Collected data entries
/-- Steps 1 to 5 of Table 17.3: the entry, the boot state, the diagnostic session, the right. -/
def rightAbort (role : Role) (secured : Bool) (m : Msg) (d : Dev) : Nat :=
  let rows := entryRows.filter (·.hasIndex m.idx)
  if (rows.any fun r => hasRight r role) = false then 0x01
  else if m.sub ≠ 0 ∧ ((entryOf m.idx m.sub).any fun r => hasRight r role) = false then 0x02
  else if bootAbort m d ≠ 0 then bootAbort m d
  else if 0xF000 ≤ m.idx ∧ (secured && d.mgmt.diagnostic) = false then 0x0B
  else if m.sub = 0 then (if m.kind = 2 then 0x04 else 0)
  else
    match entryOf m.idx m.sub with
    | none => 0x02
    | some r =>
      if m.kind = 2 then (if r.prof.canWrite role then 0 else 0x04) else if r.prof.canRead role then 0 else 0x05

/-- The range of a physical piece: whole in one range that Table 7.2 does not reserve (R401). -/
def pieceExists (a n : Nat) : Bool :=
  decide (a + n ≤ hbmEnd) ||
  (decide (0 < n) && physExists a && physExists (a + n - 1) && decide (a / 0x1000000 = (a + n - 1) / 0x1000000) &&
    (List.range 5).all fun i =>
      let edge := a / 0x1000000 * 0x1000000 + [0x600000, 0x800000, 0x900000, 0x980000, 0xA00000].getD i 0
      !(decide (a < edge) && decide (edge < a + n)))

/-- Step 8 for a piece of a streamed entry of `len` bytes. -/
def pieceAbort (len : Nat) (m : Msg) (d : Dev) : Nat :=
  if len < m.off + m.len then 0x06
  else if m.idx = 0x8000 ∧ (m.off % 32 ≠ 0 ∨ m.len % 32 ≠ 0) then 0x06
  else if m.idx = 0xF000 ∧ pieceExists (dictGet 0xF000 1 d + m.off) m.len = false then 0x06
  else 0

/-- Steps 7 and 8 of a READ. -/
def readAbort (r : EntryRow) (m : Msg) (d : Dev) : Nat :=
  if r.streamed then (if m.len % 4 ≠ 0 then 0x03 else pieceAbort r.len m d)
  else if m.len ≠ 0 ∨ m.off ≠ 0 then 0x03
  else 0

/-- Step 6: the writer holds the lease and names its epoch. -/
def holdsLease (tr addr : Nat) (d : Dev) : Bool :=
  d.mgmt.lease.role != 0 && d.mgmt.lease.transport == tr && d.mgmt.lease.address == addr
def leaseAbort (tr addr epoch : Nat) (d : Dev) : Nat :=
  if holdsLease tr addr d && d.mgmt.lease.epoch == epoch then 0 else 0x07

/-- Whether an entry is staged or phased. -/
def EntryRow.staged (r : EntryRow) : Bool := r.app == .staged || r.app == .phased

/-- Step 11 of a WRITE: what the entry's own chapter refuses at the write. -/
def busyAbort (m : Msg) (r : EntryRow) (v : Nat) (d : Dev) : Nat :=
  if entryBusy m.idx m.sub v d then 0x0A
  else if r.staged && shadowFull m.idx m.sub r.len d then 0x0A
  else if m.idx = 0x1400 ∧ d.mgmt.frozen then 0x0A
  else if m.idx = 0x1010 ∧ m.sub = 1 ∧ d.boot.update ≠ 2 then 0x0A
  else if m.idx = 0x1010 ∧ m.sub = 2 then updateAbort v d
  else if m.idx = 0x1100 then bootControlAbort v d
  else 0

/-- Steps 6 to 11 of a WRITE of an entry. -/
def writeAbort (tr addr : Nat) (r : EntryRow) (m : Msg) (d : Dev) : Nat :=
  let v := keptValue m.idx m.sub (leNat m.value)
  if leaseAbort tr addr m.lease d ≠ 0 then 0x07
  else if (if r.streamed then m.len % 4 ≠ 0 else m.len ≠ r.len ∨ m.off ≠ 0) then 0x03
  else if r.streamed && pieceAbort r.len m d != 0 then 0x06
  else if !r.streamed && !valueGood m.idx m.sub v d then 0x06
  else if bitOf m.flags 1 && r.staged then 0x08
  else if r.staged && d.mgmt.frozen then 0x09
  else busyAbort m r v d

/-! ## Reads -/

/-- The diagnostic window (R401): stored bits; uncorrectable words are only counted. -/
def windowRead (a n : Nat) (d : Dev) : Bytes × Dev :=
  let bad := (errsIn d.mem.err a n).filter fun p => p.2 == 2
  let r := physRead a n d
  (r.1, bad.foldl (fun d p =>
    if p.1 * 8 < hbmEnd then countUncorrectable (p.1 * 8) d
    else modTCount ((p.1 * 8 - 0xF000000000) / 0x1000000) (fun c => { c with corrected := bumpTable c.corrected 8 1 }) d) r.2.2)

/-- A write of the window generates check bits: words it covers hold no error, one it covers in part is written
whole as it stands. -/
def windowWrite (a : Nat) (bs : Bytes) (d : Dev) : Dev := (physWrite a bs d).2

/-- The value of a read: the staged one where SHADOW asks for it, else the one in effect. -/
def readValue (m : Msg) (r : EntryRow) (d : Dev) : Bytes × Dev :=
  if m.idx = 0x8000 ∧ m.sub = 2 then (ringPiece d.ev.log d.ev.nextSeq 4096 m.off m.len, d)
  else if m.idx = 0x8000 ∧ m.sub = 3 then (ringPiece d.ev.persistent d.ev.persistentCount 256 m.off m.len, d)
  else if m.idx = 0xF000 ∧ m.sub = 2 then windowRead (dictGet 0xF000 1 d + m.off) m.len d
  else if bitOf m.flags 0 && r.staged then
    match Sparse.get none d.mgmt.shadow (entryKey m.idx m.sub) with
    | some v => (leBytes r.len v, d)
    | none => (entryBytes m.idx m.sub d, d)
  else (entryBytes m.idx m.sub d, d)

/-- A READ: its abort code, value and what it leaves. -/
def doRead (role : Role) (secured : Bool) (m : Msg) (d : Dev) : Nat × Bytes × Dev :=
  let c := rightAbort role secured m d
  if c ≠ 0 then (c, [], d)
  else if m.sub = 0 then (if m.len ≠ 0 ∨ m.off ≠ 0 then (0x03, [], d) else (0, entryBytes m.idx 0 d, d))
  else
    match entryOf m.idx m.sub with
    | none => (0x02, [], d)
    | some r =>
      let c := readAbort r m d
      if c ≠ 0 then (c, [], d)
      else
        let v := readValue m r d
        (0, v.1, v.2)

/-! ## Writes (R384) -/

/-- The persistent ring and its count are cleared (R400). -/
def clearRing (d : Dev) : Dev := { d with ev.persistent := [], ev.persistentCount := 0 }

/-- An injected error is armed (R402): a memory word at the window's address goes bad and acts at its next access;
the others wait for their flit or addition. -/
def armError (v : Nat) (d : Dev) : Dev :=
  if bitsOf v 0 4 = 1 then
    let a := dictGet 0xF000 1 d
    if physExists a then setErr (a / 8) (if bitOf v 4 then 2 else 1) d else d
  else
    let w := bitsOf v 0 4 + bitsOf v 8 4 * 256
    { d with mem.armed := if d.mem.armed.contains w then d.mem.armed else d.mem.armed ++ [w] }

/-- A tenant's action: halt request, stretch request, collector flush (Table 15.1). -/
def tenantAction (t sub v : Nat) (d : Dev) : Dev :=
  if sub = 5 then sendStretch t { target := bitsOf v 0 48, source := 4, logf := 0, fin := false } d
  else if sub = 6 then requestStretch t 3 (bitsOf v 64 8) (bitsOf v 72 8 == 1) (bitsOf v 0 48) d
  else flushStream t v d

/-- A train command reaches a port that is enabled (R278). -/
def trainNow (p : Nat) (d : Dev) : Dev := if dictGet (0x4000 + p) 1 d = 1 then startTraining p d else d

/-- An immediate entry takes effect. -/
def writeNow (m : Msg) (v : Nat) (d : Dev) : Dev :=
  if m.idx = 0x1010 then (if m.sub = 1 then imageData m.off m.value d else updateControl v d)
  else if m.idx = 0x1100 then d
  else if m.idx = 0x1400 then (if m.sub = 1 then startCommit (leNat m.value) d else discardShadow d)
  else if 0x4000 ≤ m.idx ∧ m.idx ≤ 0x4008 then trainNow (m.idx - 0x4000) d
  else if 0x5000 ≤ m.idx ∧ m.idx ≤ 0x53FF then tenantAction (m.idx - 0x5000) m.sub v d
  else if m.idx = 0x8000 then clearRing d
  else if m.idx = 0xF000 ∧ m.sub = 2 then windowWrite (dictGet 0xF000 1 d + m.off) m.value d
  else if m.idx = 0xF001 then armError v d
  else putEntry m.idx m.sub v d

/-- A WRITE: its abort code, the value of its response (the commit number, R387) and what it leaves. -/
def doWrite (tr addr : Nat) (secured : Bool) (m : Msg) (d : Dev) : Nat × Bytes × Dev :=
  let c := rightAbort (roleOf tr) secured m d
  if c ≠ 0 then (c, [], d)
  else
    match entryOf m.idx m.sub with
    | none => (0x02, [], d)
    | some r =>
      let c := writeAbort tr addr r m d
      let v := keptValue m.idx m.sub (leNat m.value)
      if c ≠ 0 then (c, [], d)
      else if r.staged then
        (0, [], { d with mgmt.shadow := Sparse.set none d.mgmt.shadow (entryKey m.idx m.sub) (some v) })
      else
        let d1 := writeNow m v d
        (0, if m.idx = 0x1400 ∧ m.sub = 1 then leBytes 8 d1.mgmt.commits else [], d1)

/-! ## The lease (R385) -/

/-- How long a lease lasts: 6 s. -/
def leaseTime : Nat := 6000 * tMs

/-- The lease is granted to a requester with the next epoch. -/
def grantLease (tr addr : Nat) (d : Dev) : Dev :=
  { d with mgmt.lease := { role := roleCode (roleOf tr), transport := tr, address := addr
                           epoch := (d.mgmt.lease.epoch + 1) % 2 ^ 32, expiry := d.now + leaseTime } }

/-- The 6 s start again. -/
def renewLease (d : Dev) : Dev := { d with mgmt.lease.expiry := d.now + leaseTime }

/-- A role's bit in the force mask. -/
def mayForce (tr : Nat) (d : Dev) : Bool := bitOf (dictGet 0x1200 2 d) (roleCode (roleOf tr) - 1)

/-- The lease is forced: as an acquire, whoever holds it. -/
def forceLease (tr addr : Nat) (d : Dev) : Dev :=
  let d1 := raise 4 evLeaseForced (srcTransport tr) (bumpMgmt 7 d)
  if holdsLease tr addr d then renewLease d1
  else grantLease tr addr (if d.mgmt.lease.role = 0 then d1 else endLease d1)

/-- The answer to a granted operation: the epoch and the time to expiry in milliseconds. -/
def leaseAnswer (d : Dev) : Bytes := leBytes 4 d.mgmt.lease.epoch ++ leBytes 4 (leaseLeft d)

/-- A LEASE request: its abort code, response value and what it leaves. -/
def doLease (tr addr : Nat) (m : Msg) (d : Dev) : Nat × Bytes × Dev :=
  let op := fieldAt m.value 0 1
  let good := holdsLease tr addr d && d.mgmt.lease.epoch == fieldAt m.value 4 4
  let ok (e : Dev) : Nat × Bytes × Dev := (0, leaseAnswer e, e)
  if m.value.length ≠ 8 then (0x03, [], d)
  else if op = 1 then
    if d.mgmt.lease.role = 0 then ok (grantLease tr addr d)
    else if holdsLease tr addr d then ok (renewLease d)
    else (0x07, [], d)
  else if op = 2 then (if good then ok (renewLease d) else (0x07, [], d))
  else if op = 3 then (if good then ok (endLease d) else (0x07, [], d))
  else if op = 4 then (if mayForce tr d then ok (forceLease tr addr d) else (0x07, [], d))
  else (0x06, [], d)

/-- LEASE_EXPIRY: a lease that has not been renewed for 6 s ends. -/
def leaseExpiry (d : Dev) : Dev :=
  if d.mgmt.lease.role ≠ 0 ∧ d.mgmt.lease.expiry ≤ d.now then
    raise 4 evLeaseExpired (srcTransport d.mgmt.lease.transport) (endLease d)
  else d

/-! ## The idempotency window (R379) -/

/-- Whether a window is a requester's. -/
def Window.of (w : Window) (tr addr : Nat) : Bool := w.transport == tr && w.address == addr

/-- Whether an answer is still kept: for 10 s. -/
def answerKept (a : Answer) (d : Dev) : Bool := decide (d.now < a.at_ + 10000 * tMs)

/-- The response remembered for a TID. -/
def remembered (tr addr tid : Nat) (d : Dev) : Option Bytes :=
  (d.mgmt.windows.find? (·.of tr addr)).bind fun w =>
    (w.answers.find? fun a => a.tid == tid && answerKept a d).map (·.response)

/-- The window that has been idle longest. -/
def oldestWindow : List Window → Option Window
  | [] => none
  | w :: ws => some (ws.foldl (fun b x => if x.used < b.used then x else b) w)

/-- A response is remembered: the last 32 of each requester, 64 requesters. -/
def remember (tr addr tid : Nat) (resp : Bytes) (d : Dev) : Dev :=
  let old := (d.mgmt.windows.find? (·.of tr addr)).elim [] (·.answers)
  let kept := old.filter fun a => answerKept a d && a.tid != tid
  let rest := d.mgmt.windows.filter fun w => !w.of tr addr
  let room := if rest.length < 64 then rest else
    match oldestWindow rest with
    | some o => rest.filter (· != o)
    | none => rest
  { d with mgmt.windows := room ++ [{ transport := tr, address := addr, used := d.now
                                      answers := kept.drop (kept.length - 31) ++ [{ tid := tid, response := resp, at_ := d.now }] }] }

/-- A requester that repeats a request is heard from again. -/
def touchWindow (tr addr : Nat) (d : Dev) : Dev :=
  { d with mgmt.windows := d.mgmt.windows.map fun w => if w.of tr addr then { w with used := d.now } else w }

/-! ## The endpoint (R374, R376) -/

/-- A response: KIND + 0x80 with TID, INDEX and SUB of the request. Table 17.1 gives it no FLAGS and no LEASE: free
values (log entry 58). OFFSET is that of the request for a streamed entry. -/
def tabingResponse (m : Msg) (code : Nat) (v : Bytes) (d : Dev) : Bytes × Dev :=
  let f := freshValue 2 d
  let l := freshValue 32 f.2
  let off := if (entryOf m.idx m.sub).any (·.streamed) then m.off else 0
  (message (m.kind + 0x80) m.tid m.idx m.sub f.1 l.1 code off v, l.2)

/-- NOTIFY_ACK: the holder's acknowledgement removes its notification; the mailbox's next one is then sent. -/
def notifyAck (tr addr : Nat) (m : Msg) (d : Dev) : Dev :=
  let d1 := if tr = 0 then { d with pcie.reqBusy := false } else d
  if holdsLease tr addr d then
    { d1 with mgmt.notices := d1.mgmt.notices.filter fun n => n.seq % 65536 != m.tid }
  else d1

/-- A boot control value acts once the response has left. -/
def afterResponse (m : Msg) (code : Nat) (flash : Bool) (d : Dev) : Dev :=
  if m.kind = 2 ∧ m.idx = 0x1100 ∧ code = 0 then bootControl (leNat m.value) flash d else d

/-- A request is answered for the first time. -/
def answerRequest (tr addr : Nat) (secured flash : Bool) (m : Msg) (d : Dev) : Dev :=
  let r := if m.kind = 1 then doRead (roleOf tr) secured m d
    else if m.kind = 2 then doWrite tr addr secured m d
    else doLease tr addr m d
  let p := tabingResponse m r.1 r.2.1 (if r.1 = 0 then r.2.2 else bumpMgmt 3 r.2.2)
  afterResponse m r.1 flash (sendMessage tr addr p.1 (remember tr addr m.tid p.1 p.2))

/-- The endpoint takes a message: discarded, an acknowledgement, a repeat, or a request. `flash` says that the flash
answers should the message reset the device. -/
def takeMessage (tr addr : Nat) (secured flash : Bool) (b : Bytes) (d : Dev) : Dev :=
  if wellFormedMsg tr b then
    let m := trimMsg (parseMsg b)
    let d1 := bumpMgmt 0 d
    if m.kind = 0x85 then notifyAck tr addr m d1
    else
      match remembered tr addr m.tid d1 with
      | some resp => sendMessage tr addr resp (touchWindow tr addr (bumpMgmt 2 d1))
      | none => answerRequest tr addr secured flash m d1
  else
    let d1 := bumpMgmt 1 d
    if tr = 0 then { d1 with pcie.reqBusy := false } else d1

**Problem to solve**. Above are the records; repeat exactly the lines from the one holding "none => rest" down to the one holding "let r := if", end lines included.

**Output for this exercise**.
    | none => rest
  { d with mgmt.windows := room ++ [{ transport := tr, address := addr, used := d.now
                                      answers := kept.drop (kept.length - 31) ++ [{ tid := tid, response := resp, at_ := d.now }] }] }

/-- A requester that repeats a request is heard from again. -/
def touchWindow (tr addr : Nat) (d : Dev) : Dev :=
  { d with mgmt.windows := d.mgmt.windows.map fun w => if w.of tr addr then { w with used := d.now } else w }

/-! ## The endpoint (R374, R376) -/

/-- A response: KIND + 0x80 with TID, INDEX and SUB of the request. Table 17.1 gives it no FLAGS and no LEASE: free
values (log entry 58). OFFSET is that of the request for a streamed entry. -/
def tabingResponse (m : Msg) (code : Nat) (v : Bytes) (d : Dev) : Bytes × Dev :=
  let f := freshValue 2 d
  let l := freshValue 32 f.2
  let off := if (entryOf m.idx m.sub).any (·.streamed) then m.off else 0
  (message (m.kind + 0x80) m.tid m.idx m.sub f.1 l.1 code off v, l.2)

/-- NOTIFY_ACK: the holder's acknowledgement removes its notification; the mailbox's next one is then sent. -/
def notifyAck (tr addr : Nat) (m : Msg) (d : Dev) : Dev :=
  let d1 := if tr = 0 then { d with pcie.reqBusy := false } else d
  if holdsLease tr addr d then
    { d1 with mgmt.notices := d1.mgmt.notices.filter fun n => n.seq % 65536 != m.tid }
  else d1

/-- A boot control value acts once the response has left. -/
def afterResponse (m : Msg) (code : Nat) (flash : Bool) (d : Dev) : Dev :=
  if m.kind = 2 ∧ m.idx = 0x1100 ∧ code = 0 then bootControl (leNat m.value) flash d else d

/-- A request is answered for the first time. -/
def answerRequest (tr addr : Nat) (secured flash : Bool) (m : Msg) (d : Dev) : Dev :=
  let r := if m.kind = 1 then doRead (roleOf tr) secured m d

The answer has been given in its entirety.